Термодинамика и электрохимия явления пассивации

Явление пассивации с успехом используется в практике защиты металлов от коррозии, особенный интерес представляет пассивность металлов в высокоагрессивных электролитах (например, в сильных кислотах), в которых защищать металл особенно трудно.

Анодное поведение метала, склонного к пассивации в коррозионной среде за счет образования кислородных соединений метала, в общем случае, может быть описано полной поляризационной кривой, представленной на рисунке 1.

Рисунок 1 – Анодная поляризационная кривая пассивирующегося металла

На анодной поляризационной кривой можно выделить следующие участки:

Участок АВ – область активного растворения металла с образованием гидратированных катионов:

Me − ne + mH₂O → [Me (H₂O_m)]⁺ⁿ

Рисунок 2 – Механизм активного растворения металла

При потенциалах положительнее потенциала начала пассивации (Е_нп) происходит образование кислородных соединений металла по реакциям:

mMe − 2ne + nH₂O → Me_m/O_n + 2nH⁺

mMe − 2ne + nH₂O → Me_mO_n + 2nH⁺

Me − ne + nH₂O → Me(OН)_n + nH⁺

Анодный процесс при этом тормозится, зависимость lg(i) – Е становится нелинейной. При потенциале положительнее Е_нвп (потенциал начала видимой пассивации) торможение анодного процесса за счет образования пассивирующих пленок становится большим, чем увеличение его за счет роста потенциала, значение анодного тока падает.

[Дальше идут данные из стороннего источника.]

-- ==== Sys2Proof/Machine/TimeTransfer.lean ====
section
/-! DEFINITION. Time transfer over fibre: the session engine (R238 to R255), session records (R271), line references and servos
(R260 to R263, R267), phase-continuous link mode (R264 to R268), ESMC (R308), and the commands of group 0x03. -/

set_option Elab.async false

namespace Sys2Proof.Machine

/-! ### Sessions -/

/-- Source number of a session's events: its port, or port 4k at 100GBASE-R (R272). -/
def Session.source (x : Session) (s : State) : Nat := portOf x.port s

/-- Session `k` passes to state `st` for `cause` (R242): TT_SESSION_STATE, and TT_ENGINE_STATUS.ENABLED. -/
def setTtState (k st cause : Nat) (s : State) : State :=
  let old := ttState k s
  if old = st then s
  else
    let s := s.setF (Reg.ttSStateState k) st
    let n := (s.getF Reg.ttEngineStatusEnabled : Int) + (if old = 0 then 1 else 0) - (if st = 0 then 1 else 0)
    let s := s.setF Reg.ttEngineStatusEnabled n.toNat
    raiseEv ((s.session k).source s) 0 0x0301 [(20, le 2 k), (22, le 1 old), (23, le 1 st), (24, le 1 cause)] s

/-- Servo `n`. -/
def State.servo (s : State) (n : Nat) : Servo := spGet Servo.reset s.tt.servos n

/-- The state with servo `n` replaced. -/
def State.setServo (s : State) (n : Nat) (x : Servo) : State := { s with tt := { s.tt with servos := spSet Servo.reset s.tt.servos n x } }

/-- The tracker of session `k` resets: its changes are 0, and the raw offsets its servos keep count as they were measured (R267, R268). -/
def trackerReset (k : Nat) (s : State) : State :=
  let s := s.setSession k { s.session k with entry := none, dSigma := 0, dD := 0, validRun := 0 }
  (List.range 8).foldl (fun s n =>
    let v := s.servo n
    if 2 ≤ v.mode ∧ v.session = k then
      s.setServo n { v with hist := v.hist.map (fun h => (h.1, 0)), dHist := v.dHist.map (fun h => (h.1, 0)) }
    else s) s

/-- A session leaves PHASE for RUNNING (R242): the tracker's changes go, its history stays (R267). -/
def leavePhase (k cause : Nat) (s : State) : State :=
  if ttState k s = 3 then
    setTtState k 2 cause (trackerReset k s)
  else s

/-- The numbers of the sessions on a port. -/
def sessionsOn (p : Nat) (s : State) : List Nat := (s.tt.sessions.filter (fun e => e.2.port = p)).map (·.1)

/-- Sessions follow their port's link (R242). -/
def ttLink (p : Nat) (up : Bool) (s : State) : State :=
  (sessionsOn p s).foldl (fun s k =>
    if up then (if ttState k s = 1 then setTtState k 2 2 s else s)
    else if 2 ≤ ttState k s then setTtState k 1 2 (trackerReset k s)
    else s) s

/-- A new latency report of a port ends the PHASE of its sessions (R242). -/
def ttLatSeq (p : Nat) (s : State) : State := (sessionsOn p s).foldl (fun s k => leavePhase k 4 s) s

/-- The phase ψ of a lane restarts at its receiver lock (R264). -/
def psiRestart (lane : Nat) (s : State) : State := { s with tt := { s.tt with psi := spSet none s.tt.psi lane none } }

/-! ### Rates -/

/-- TX_RATE and RX_RATE take the counts of a whole second of DTT that has ended. -/
def rollRates (s : State) : State :=
  let sec := s.dtt / 781250000
  if sec = s.tt.rateSec then s
  else
    let last : Bool := sec = s.tt.rateSec + 1
    let s := s.setF Reg.ttEngineStatusTxRate (if last then sat 0xFFFF s.tt.rateTx else 0)
    let s := s.setF Reg.ttEngineLoadRxRate (if last then s.tt.rateRx else 0)
    { s with tt := { s.tt with rateSec := sec, rateTx := 0, rateRx := 0 } }

/-- Event messages that session `k` has sent in this second of DTT: those it originated and its answers (R243). -/
def sentNow (k : Nat) (s : State) : Nat :=
  let sec := s.dtt / 781250000
  let x := s.session k
  (if x.originated.1 = sec then x.originated.2 else 0) + (if x.sentIn.1 = sec then x.sentIn.2 else 0)

/-- Session `k` originates an event message: it counts in this second of DTT (R243). -/
def ttOriginate (k : Nat) (s : State) : State :=
  let sec := s.dtt / 781250000
  let x := s.session k
  s.setSession k { x with originated := (sec, (if x.originated.1 = sec then x.originated.2 else 0) + 1) }

/-- Session `k` has transmitted an event message. -/
def ttSentEvent (k : Nat) (s : State) : State :=
  let s := rollRates s
  { s.addWrap (Reg.ttSTxcnt k) 1 with tt := { (s.addWrap (Reg.ttSTxcnt k) 1).tt with rateTx := s.tt.rateTx + 1 } }

/-- A message of session `k` is discarded for R244: TT_S_DROP, and TT_RATE_DROP at most once a second. -/
def ttRateDrop (k : Nat) (s : State) : State :=
  let s := s.addWrap (Reg.ttSDrop k) 1
  let x := s.session k
  let n := x.dropNew + 1
  let quiet : Bool := match x.dropAt with | none => true | some t => decide (t + 781250000 ≤ s.dtt)
  if quiet then
    raiseEv (x.source s) 1 0x0302 [(20, le 2 k), (24, le 4 n)] (s.setSession k { x with dropNew := 0, dropAt := some s.dtt })
  else s.setSession k { x with dropNew := n }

Участок ЕР – область пассивации. Растворение металла происходит с небольшой скоростью, при этом на металле протекают параллельно две реакции:

а) растворение гидроксидных и оксидных пленок под воздействием окружающей среды:

Me(OН)_n + nH⁺ → Meⁿ⁺+ nH₂O

Me_mO_n+ 2nH⁺ → Me^++2n/m+ nH₂O

б) возобновление гидроксидной и оксидной пленки за счет электрохимических реакций:

mMe − 2ne + nH₂O →Me_mO_n + 2nH⁺

Me − ne + nH₂O → Me(OН)_n + nH⁺

Скорость определяющей реакцией в этом случае является химическая реакция растворения оксида и гидроксида, в связи с чем в области пассивации скорость растворения металла не зависит от потенциала.

Потенциал Е_пп называют потенциалом пассивации, или Фладе–потенциалом.

При потенциалах положительнее потенциала Е_переп (потенциал перепассивации) металл начинает растворяться с образованием сложных анионов металла:

Me + 2H₂O − 2e → MeО₂ ^–2 + 4H⁺

Me + 2H₂O − 3e → MeО₂ ^– + 4H⁺

В результате протекания этих реакций металл вновь активируется, на анодной кривой наблюдается увеличение тока.

Участок QR характеризует предельный ток, обусловленный замедленностью отвода образующихся анионов MeО₂ ^2-, MeО₂^–

Очередное повышение величины тока на анодной кривой при потенциалах положительнее точки R связано с выделением кислорода по реакции:

2Н₂О – 4e → О₂+4Н⁺

Ход кривой с пассивацией во многом зависит от присутствия в электролите ионов Сl^–. При их наличии область пассивации может уменьшиться и повышение тока начинается при потенциале Е_пит (потенциал питтингообразования). Металл в этом случае растворяется локально, на его поверхности появляется питтинг (рисунок 3).

Рисунок 3 – Механизм появления питтинга в присутствии хлоридов

Влияние Сl^– иона на пассивность объясняется тем, что хлор–ионы, являясь поверхностно–активными, вытесняют адсорбированный кислород в порах оксидных и гидроксидных пленок, после чего поверхность металла в этих местах активируется, начинается локальное растворение металла:

2Me/O + 2Cl^–  → 2Me/Cl^– + O₂

При большом количестве хлор–ионов в электролите пассивация может вообще исчезнуть.